Table 8.1 Common chemotherapy regimens for advanced NSCLC | |
Adenocarcinoma | Squamous cell carcinoma |
Carboplatin/cisplatin + pemetrexed ± bevacizumab | Carboplatin/cisplatin + gemcitabine |
Carboplatin + paclitaxel ± bevacizumab | Carboplatin + paclitaxel |
Carboplatin/cisplatin + docetaxel | Carboplatin + nab-paclitaxel |
Carboplatin/cisplatin + vinorelbine | Carboplatin/cisplatin + docetaxel |
Carboplatin/cisplatin + gemcitabine | Carboplatin/cisplatin + vinorelbine |
| Cisplatin + gemcitabine + necitumumab |
Duration of Combination Chemotherapy
The optimal number of cycles of primary chemotherapy for the treatment of metastatic NSCLC has been established in a series of randomized clinical trials.
• Socinski et al. compared carboplatin plus paclitaxel × four cycles to the same regimen given until progression of disease with no differences reported in response rate (22% vs. 24%, P = .8), overall survival (median, 6.6 vs. 8.5 months, P = .63), or quality of life. There was a higher rate of neuropathy in patients who received the longer course of treatment (25).
• Park et al. evaluated four versus six cycles of various platinum doublets. While there was a statistically significant increase in time to progression for patients who received six cycles of therapy (median, 6.2 vs. 4.6 months, P = .001), this did not translate into increased overall survival (median, 14.9 vs. 15.9 months, P = .461) (26).

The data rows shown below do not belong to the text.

-- ==== Sys2Proof/Laws/OrderForms.lean ====
section
/-! SUPPORT. Every assigned order goes through the one form of checking, with the ports, the reserved bits and the
data room the tables of Safety give it; and what an operand index is (R172, R194). -/

namespace Sys2Proof.Machine

variable {i : Instr} {h : Head} {s : State} {b : Bundle}

/-- The form of an order, by the tables of Safety. -/
def orderForm (i : Instr) : OrderForm := { ports := orderPorts i, reserved := orderReserved i, room := orderRoom i }

/-- An assigned order is checked by its form, then decided by a rule of its own (R172). -/
theorem exec_assignedOrder (a : assignedOrder i = true) (hd : orderHead i = some h) :
    ∃ body : State → Answer, ∀ s, exec i s = .next (takeOrder i h (orderForm i) body s) := by
  cases i <;> simp [assignedOrder, orderHead, orderParts] at a hd <;> subst hd <;> exact ⟨_, fun _ => rfl⟩

/-- An order that passes steps 1 to 5 is answered by its own rule (R172). -/
theorem takeOrder_answers {body : State → Answer} (a : Admitted i h s b) :
    takeOrder i h (orderForm i) body s = placeAnswer (body (s.during b)) b :=
  takeOrder_of_admitted a.toStands a.clear a.role a.valid a.value a.fits

theorem index_of_le {n : Nat} {x : Byte} (le : n ≤ x.toNat) : index n x = none := by
  simp only [index, dif_neg (Nat.not_lt.mpr le)]

theorem index_of_val {n : Nat} {x : Byte} {e : Fin n} (eq : e.val = x.toNat) : index n x = some e := by
  simp [index, ← eq]

section During

variable (s : State) (b : Bundle)

@[simp] theorem during_rest :
    (s.during b).stage = s.stage ∧ (s.during b).clock = s.clock ∧ (s.during b).civil = s.civil ∧
    (s.during b).freeIndex = s.freeIndex ∧ (s.during b).lines = s.lines ∧ (s.during b).ports = s.ports ∧
    (s.during b).trigger = s.trigger ∧ (s.during b).channels = s.channels ∧ (s.during b).tanks = s.tanks ∧
    (s.during b).rain = s.rain ∧ (s.during b).allow = s.allow ∧ (s.during b).drainList = s.drainList ∧
    (s.during b).globalSerial = s.globalSerial ∧ (s.during b).leg = s.leg ∧ (s.during b).works = s.works ∧
    (s.during b).spill = s.spill ∧ (s.during b).store = s.store ∧ (s.during b).retired = s.retired ∧
    (s.during b).save = s.save ∧ (s.during b).eeprom = s.eeprom ∧ (s.during b).array = s.array ∧
    (s.during b).pending = s.pending ∧ (s.during b).bundle = some b :=
  ⟨rfl, rfl, rfl, rfl, rfl, rfl, rfl, rfl, rfl, rfl, rfl, rfl, rfl, rfl, rfl, rfl, rfl, rfl, rfl, rfl, rfl, rfl, rfl⟩

@[simp] theorem during_tank (t : Fin 8) : (s.during b).tank t = s.tank t := rfl

@[simp] theorem during_entry (e : Fin 8) : (s.during b).entry e = s.entry e := rfl

@[simp] theorem during_channel (c : Fin 16) : (s.during b).channel c = s.channel c := rfl

@[simp] theorem during_port (p : Port) : (s.during b).port p = s.port p := rfl

@[simp] theorem during_outfall (o : Fin 8) : (s.during b).outfall o = s.outfall o := rfl

@[simp] theorem during_gauge (g : Fin 4) : (s.during b).gauge g = s.gauge g := rfl

@[simp] theorem during_partTime : (s.during b).partTime = s.partTime := rfl

end During

end Sys2Proof.Machine
end

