-- ==== Sys2Proof/Laws/PerInstr.lean ====
section
/-! SUPPORT. For every command: the operands an order encodes to are exactly as long as the table gives its code
(11.2), and the code is one byte. -/

namespace Sys2Proof.Laws.EncodeLength

open Sys2Proof Sys2Proof.Machine

/-- The operands of a well-formed order fill the length of its code, which fits one byte. -/
def Statement (i : Instr) : Prop :=
  wellFormed i = true → ∀ (h : Head) (code : Nat) (operands : List Byte), orderParts i = some (h, code, operands) →
    operands.length = operandLength code ∧ code < 256

/-- A code no order is assigned to carries no operand (9.3). -/
theorem length_of_unassigned {code : Nat} (free : codeAssigned code = false) : operandLength code = 0 := by
  unfold operandLength
  split <;> first
    | rfl
    | simp [codeAssigned] at free

theorem startUp : Statement .startUp := by
  intro _ _ _ _ e
  cases e

theorem resetAssert : Statement .resetAssert := by
  intro _ _ _ _ e
  cases e

theorem imageLoad (acknowledged : Bool) : Statement (.imageLoad acknowledged) := by
  intro _ _ _ _ e
  cases e

theorem storeFormat (eraseFails : List (Fin 64)) : Statement (.storeFormat eraseFails) := by
  intro _ _ _ _ e
  cases e

theorem storeScan : Statement .storeScan := by
  intro _ _ _ _ e
  cases e

theorem requestStart (port : Port) (bytes : List Byte) : Statement (.requestStart port bytes) := by
  intro _ _ _ _ e
  cases e

theorem frameError (port : Port) : Statement (.frameError port) := by
  intro _ _ _ _ e
  cases e

theorem notReady (port : Port) : Statement (.notReady port) := by
  intro _ _ _ _ e
  cases e

theorem responseRead (port : Port) (clocked : Nat) : Statement (.responseRead port clocked) := by
  intro _ _ _ _ e
  cases e

theorem nop (h : Head) : Statement (.nop h) := by
  intro _ _ _ _ e
  cases e
  exact ⟨rfl, by decide⟩

theorem unassignedCode (h : Head) (code : Byte) : Statement (.unassignedCode h code) := by
  intro w _ _ _ e
  simp only [wellFormed, Bool.and_eq_true, Bool.not_eq_true'] at w
  cases e
  exact ⟨(length_of_unassigned w.2).symm, code.isLt⟩

theorem identify (h : Head) : Statement (.identify h) := by
  intro _ _ _ _ e
  cases e
  exact ⟨rfl, by decide⟩

theorem statusRead (h : Head) (group : Byte) : Statement (.statusRead h group) := by
  intro _ _ _ _ e
  cases e
  exact ⟨rfl, by decide⟩

theorem noticesRead (h : Head) : Statement (.noticesRead h) := by
  intro _ _ _ _ e
  cases e
  exact ⟨rfl, by decide⟩

theorem noticeMask (h : Head) (mask : Word) : Statement (.noticeMask h mask) := by
  intro _ _ _ _ e
  cases e
  exact ⟨rfl, by decide⟩

theorem portReset (h : Head) : Statement (.portReset h) := by
  intro _ _ _ _ e
  cases e
  exact ⟨rfl, by decide⟩

theorem saveSettings (h : Head) : Statement (.saveSettings h) := by
  intro _ _ _ _ e
  cases e
  exact ⟨rfl, by decide⟩

theorem savePageSent (acknowledged : Bool) : Statement (.savePageSent acknowledged) := by
  intro _ _ _ _ e
  cases e

theorem eepromWriteComplete : Statement .eepromWriteComplete := by
  intro _ _ _ _ e
  cases e

theorem eepromWriteTimeout : Statement .eepromWriteTimeout := by
  intro _ _ _ _ e
  cases e

theorem pageReadbackComplete (data : List Byte) : Statement (.pageReadbackComplete data) := by
  intro _ _ _ _ e
  cases e

theorem tankRead (h : Head) (tank : Byte) (part : Byte) : Statement (.tankRead h tank part) := by
  intro _ _ _ _ e
  cases e
  exact ⟨rfl, by decide⟩

theorem alertRead (h : Head) (gauge : Byte) : Statement (.alertRead h gauge) := by
  intro _ _ _ _ e
  cases e
  exact ⟨rfl, by decide⟩

theorem entryWrite (h : Head) (entry : Byte) (rate : Word) (duration : Word) (link : Byte) : Statement (.entryWrite h entry rate duration link) := by
  intro _ _ _ _ e
  cases e
  exact ⟨rfl, by decide⟩

theorem entryPost (h : Head) (entry : Byte) : Statement (.entryPost h entry) := by
  intro _ _ _ _ e
  cases e
  exact ⟨rfl, by decide⟩

theorem entryRecall (h : Head) (entry : Byte) : Statement (.entryRecall h entry) := by
  intro _ _ _ _ e
  cases e
  exact ⟨rfl, by decide⟩

theorem entryRead (h : Head) (entry : Byte) : Statement (.entryRead h entry) := by
  intro _ _ _ _ e
  cases e
  exact ⟨rfl, by decide⟩

theorem scheduleKick (h : Head) (entry : Byte) : Statement (.scheduleKick h entry) := by
  intro _ _ _ _ e
  cases e
  exact ⟨rfl, by decide⟩

theorem scheduleStop (h : Head) : Statement (.scheduleStop h) := by
  intro _ _ _ _ e
  cases e
  exact ⟨rfl, by decide⟩

theorem leaseRenew (h : Head) : Statement (.leaseRenew h) := by
  intro _ _ _ _ e
  cases e
  exact ⟨rfl, by decide⟩

theorem hold (h : Head) (minutes : Byte) : Statement (.hold h minutes) := by
  intro _ _ _ _ e
  cases e
  exact ⟨rfl, by decide⟩

theorem release (h : Head) : Statement (.release h) := by
  intro _ _ _ _ e
  cases e
  exact ⟨rfl, by decide⟩

theorem worksSet (h : Head) (v : WorksOperands) : Statement (.worksSet h v) := by
  intro _ _ _ _ e
  cases e
  exact ⟨rfl, by decide⟩

theorem drawRead (h : Head) : Statement (.drawRead h) := by
  intro _ _ _ _ e
  cases e
  exact ⟨rfl, by decide⟩

theorem tankClaim (h : Head) (tank : Byte) : Statement (.tankClaim h tank) := by
  intro _ _ _ _ e
  cases e
  exact ⟨rfl, by decide⟩

theorem tankRelease (h : Head) (tank : Byte) : Statement (.tankRelease h tank) := by
  intro _ _ _ _ e
  cases e
  exact ⟨rfl, by decide⟩

theorem tankSet (h : Head) (tank : Byte) (v : TankOperands) : Statement (.tankSet h tank v) := by
  intro _ _ _ _ e
  cases e
  exact ⟨rfl, by decide⟩

theorem shapeSet (h : Head) (tank : Byte) (v : ShapeOperands) : Statement (.shapeSet h tank v) := by
  intro _ _ _ _ e
  cases e
  exact ⟨by simp [shapeBytes, wordBytes, beBytes]; rfl, by decide⟩

theorem channelBind (h : Head) (tank : Byte) (role : Byte) (v : BindOperands) : Statement (.channelBind h tank role v) := by
  intro _ _ _ _ e
  cases e
  exact ⟨rfl, by decide⟩

theorem drainRequest (h : Head) (tank : Byte) (m : Word) (n : Word) : Statement (.drainRequest h tank m n) := by
  intro _ _ _ _ e
  cases e
  exact ⟨rfl, by decide⟩

theorem drainStop (h : Head) (tank : Byte) : Statement (.drainStop h tank) := by
  intro _ _ _ _ e
  cases e
  exact ⟨rfl, by decide⟩

theorem grantAck (h : Head) (tank : Byte) (serial : Word) (rate : Word) : Statement (.grantAck h tank serial rate) := by
  intro _ _ _ _ e
  cases e
  exact ⟨rfl, by decide⟩

theorem cycleRead (h : Head) (tank : Byte) : Statement (.cycleRead h tank) := by
  intro _ _ _ _ e
  cases e
  exact ⟨rfl, by decide⟩

theorem clockSet (h : Head) (time : Long) : Statement (.clockSet h time) := by
  intro _ _ _ _ e
  cases e
  exact ⟨rfl, by decide⟩

theorem readFrom (h : Head) (sequence : Long) : Statement (.readFrom h sequence) := by
  intro _ _ _ _ e
  cases e
  exact ⟨rfl, by decide⟩

theorem readNext (h : Head) : Statement (.readNext h) := by
  intro _ _ _ _ e
  cases e
  exact ⟨rfl, by decide⟩

theorem archiveUpto (h : Head) (sequence : Long) : Statement (.archiveUpto h sequence) := by
  intro _ _ _ _ e
  cases e
  exact ⟨rfl, by decide⟩

theorem closePeriod (h : Head) : Statement (.closePeriod h) := by
  intro _ _ _ _ e
  cases e
  exact ⟨rfl, by decide⟩

theorem countRead (h : Head) (outfall : Byte) : Statement (.countRead h outfall) := by
  intro _ _ _ _ e
  cases e
  exact ⟨rfl, by decide⟩

theorem spillSet (h : Head) (v : SpillOperands) : Statement (.spillSet h v) := by
  intro _ _ _ _ e
  cases e
  exact ⟨rfl, by decide⟩

theorem gaugeSet (h : Head) (v : GaugeOperands) : Statement (.gaugeSet h v) := by
  intro _ _ _ _ e
  cases e
  exact ⟨by simp [gaugeBytes, thresholdBytes, wordBytes, beBytes]; rfl, by decide⟩

theorem gaugeBind (h : Head) (gauge : Byte) (v : GaugeBindOperands) : Statement (.gaugeBind h gauge v) := by
  intro _ _ _ _ e
  cases e
  exact ⟨rfl, by decide⟩

theorem storeRead (h : Head) (part : Byte) : Statement (.storeRead h part) := by
  intro _ _ _ _ e
  cases e
  exact ⟨rfl, by decide⟩

theorem rawLineChange (c : Fin 16) (high : Bool) : Statement (.rawLineChange c high) := by
  intro _ _ _ _ e
  cases e

theorem debounceAccept (c : Fin 16) : Statement (.debounceAccept c) := by
  intro _ _ _ _ e
  cases e

theorem channelSettle (c : Fin 16) : Statement (.channelSettle c) := by
  intro _ _ _ _ e
  cases e

theorem rainStuck (c : Fin 16) : Statement (.rainStuck c) := by
  intro _ _ _ _ e
  cases e

theorem levelSaturate (c : Fin 16) : Statement (.levelSaturate c) := by
  intro _ _ _ _ e
  cases e

theorem levelSample (c : Fin 16) : Statement (.levelSample c) := by
  intro _ _ _ _ e
  cases e

theorem levelStaleTimeout (c : Fin 16) : Statement (.levelStaleTimeout c) := by
  intro _ _ _ _ e
  cases e

theorem levelFaultTimeout (c : Fin 16) : Statement (.levelFaultTimeout c) := by
  intro _ _ _ _ e
  cases e

theorem gateEnd (c : Fin 16) : Statement (.gateEnd c) := by
  intro _ _ _ _ e
  cases e

theorem binBoundary : Statement .binBoundary := by
  intro _ _ _ _ e
  cases e

theorem clearTimerExpiry : Statement .clearTimerExpiry := by
  intro _ _ _ _ e
  cases e

theorem entryExpiry : Statement .entryExpiry := by
  intro _ _ _ _ e
  cases e

theorem leaseLapse : Statement .leaseLapse := by
  intro _ _ _ _ e
  cases e

theorem holdExpiry : Statement .holdExpiry := by
  intro _ _ _ _ e
  cases e

theorem confirmDeadline (t : Fin 8) : Statement (.confirmDeadline t) := by
  intro _ _ _ _ e
  cases e

theorem tOnExpiry (o : Fin 8) : Statement (.tOnExpiry o) := by
  intro _ _ _ _ e
  cases e

theorem tOffExpiry (o : Fin 8) : Statement (.tOffExpiry o) := by
  intro _ _ _ _ e
  cases e

theorem intervalEnd (o : Fin 8) : Statement (.intervalEnd o) := by
  intro _ _ _ _ e
  cases e

theorem flushTimerExpiry : Statement .flushTimerExpiry := by
  intro _ _ _ _ e
  cases e

theorem pageHandover : Statement .pageHandover := by
  intro _ _ _ _ e
  cases e

theorem arrayOperationStart : Statement .arrayOperationStart := by
  intro _ _ _ _ e
  cases e

theorem pageProgramComplete (ok : Bool) : Statement (.pageProgramComplete ok) := by
  intro _ _ _ _ e
  cases e

theorem relocationCopyComplete (ok : Bool) : Statement (.relocationCopyComplete ok) := by
  intro _ _ _ _ e
  cases e

theorem blockEraseComplete (ok : Bool) : Statement (.blockEraseComplete ok) := by
  intro _ _ _ _ e
  cases e

theorem pageReadComplete (sound : Bool) : Statement (.pageReadComplete sound) := by
  intro _ _ _ _ e
  cases e

end Sys2Proof.Laws.EncodeLength
end

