/-- A posted entry that a stop returns. -/
def stoppedEntry (active : Option (Fin 8)) (e : Fin 8) (v : Entry) : Entry :=
  { v with byPart := false, status := if active = some e then .cut else .abandoned }

/-- The entries held by PART. -/
def postedEntries (s : State) : List (Fin 8) := (List.finRange 8).filter (fun e => (s.entry e).byPart)

/-- The state in which a stop forms A_eff: the posted entries returned, no entry active. -/
def unposted (s : State) : State :=
  (s.postedEntries.foldl (fun u e => u.modEntry e (stoppedEntry s.allow.active e)) s.freezeActive).modAllow
    (fun a => { a with active := none, sched := .idle, lease := none })

theorem stopSchedule_eq (s : State) :
    s.stopSchedule = if s.postedEntries = [] then s.unposted.formAllowance else s.unposted.allowanceEvent .stop none := rfl

theorem allow_stopSchedule (s : State) : s.stopSchedule.allow = { s.unposted.allow with aEff := s.unposted.formedAllowance } := by
  rw [stopSchedule_eq]
  split <;> simp

theorem entry_unposted (e : Fin 8) : s.unposted.entry e =
    if (s.entry e).byPart then { stoppedEntry s.allow.active e (s.entry e) with remaining := remainingAt s e }
    else { s.entry e with remaining := remainingAt s e } := by
  have folded := entry_foldl_modEntry (stoppedEntry s.allow.active) (fun _ _ => rfl) s.postedEntries s.freezeActive e
  refine Eq.trans folded ?_
  rw [entry_freezeActive]
  by_cases posted : (s.entry e).byPart <;> simp [postedEntries, posted, stoppedEntry]

theorem hold_unposted : s.unposted.allow.hold = s.allow.hold := by
  have kept := foldl_keeps s.freezeActive (fun u => u.allow.hold) (fun u e => u.modEntry e (stoppedEntry s.allow.active e))
    (fun _ _ => rfl) s.postedEntries
  exact kept.trans (freezeActive_schedule s).2.2.1

theorem works_unposted : s.unposted.works = s.works := by
  have kept := works_foldl s.freezeActive (fun u e => u.modEntry e (stoppedEntry s.allow.active e)) (fun _ _ => rfl) s.postedEntries
  exact kept.trans (by simp)

end State

theorem exec_scheduleStop {h : Head} {s : State} {b : Bundle} (admitted : Admitted (.scheduleStop h) h s b) :
    exec (.scheduleStop h) s = answered (s.during b).stopSchedule .done [] b :=
  exec_of_rule (body := fun s => answer s.stopSchedule .done) rfl admitted rfl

Therefore, four cycles is the accepted standard duration for first-line platinum-based chemotherapy in advanced NSCLC, with a consideration of two additional cycles if response is on-going after four cycles. However, the consideration for continuing combination chemotherapy beyond four cycles must be balanced against the cumulative toxicity of such regimens.
Maintenance Therapy
Maintenance therapy has been evaluated as a strategy to improve survival without undue toxicity in patients who benefit from first-line therapy. There are two main strategies for maintenance therapy: switch maintenance and continuation maintenance. Switch maintenance utilizes an agent not used in the first-line platinum-based chemotherapy regimen in an effort to prevent resistance, while continuation maintenance continues one or more of the agents used in the first-line regimen. The potential benefits of continuation maintenance are that the drug was already known to be part of an effective regimen for the patient, so maintenance therapy could presumably prolong that benefit. Switch maintenance was developed to delay resistance and progression by adding a different systemic agent. In both situations, maintenance therapy is started immediately after completion of the first-line course of treatment in patients with response or stability and good performance status.
Bevacizumab
In the E4599 trial discussed earlier, patients who received carboplatin, paclitaxel, and bevacizumab followed by bevacizumab maintenance therapy did better than those getting carboplatin plus paclitaxel alone. These results made continuation maintenance with bevacizumab a viable option, although the specific contribution of the maintenance therapy was not examined (18). For patients who are treated with chemotherapy plus bevacizumab as first-line treatment, continuation maintenance with bevacizumab is an appropriate option.
Pemetrexed
Pemetrexed has been studied in the maintenance setting. In the JMEN phase III trial of switch maintenance, patients with advanced NSCLC that had not progressed after platinum-based, two-drug therapy were randomized to switch maintenance with pemetrexed versus placebo until disease progression. Pemetrexed maintenance significantly improved both PFS (median, 4.3 vs. 2.6 months, HR 0.50, P < .0001) and overall survival (median, 13.4 vs. 10.6 months, HR 0.79, P = .012), and was well tolerated (27). In the PARAMOUNT phase III, continuation maintenance study, patients with advanced non-squamous NSCLC were initially treated with cisplatin plus pemetrexed and those without progression were then randomized to receive either supportive care or continuation of pemetrexed therapy. Again, pemetrexed was associated with improvements in PFS (median, 4.1 vs. 2.8 months, P = .0001) and overall survival (median, 13.9 vs. 11.0 months, P = .0195), while preserving quality of life (28–30). Based on these two trials, pemetrexed was approved by the FDA for both switch and continuation maintenance therapy.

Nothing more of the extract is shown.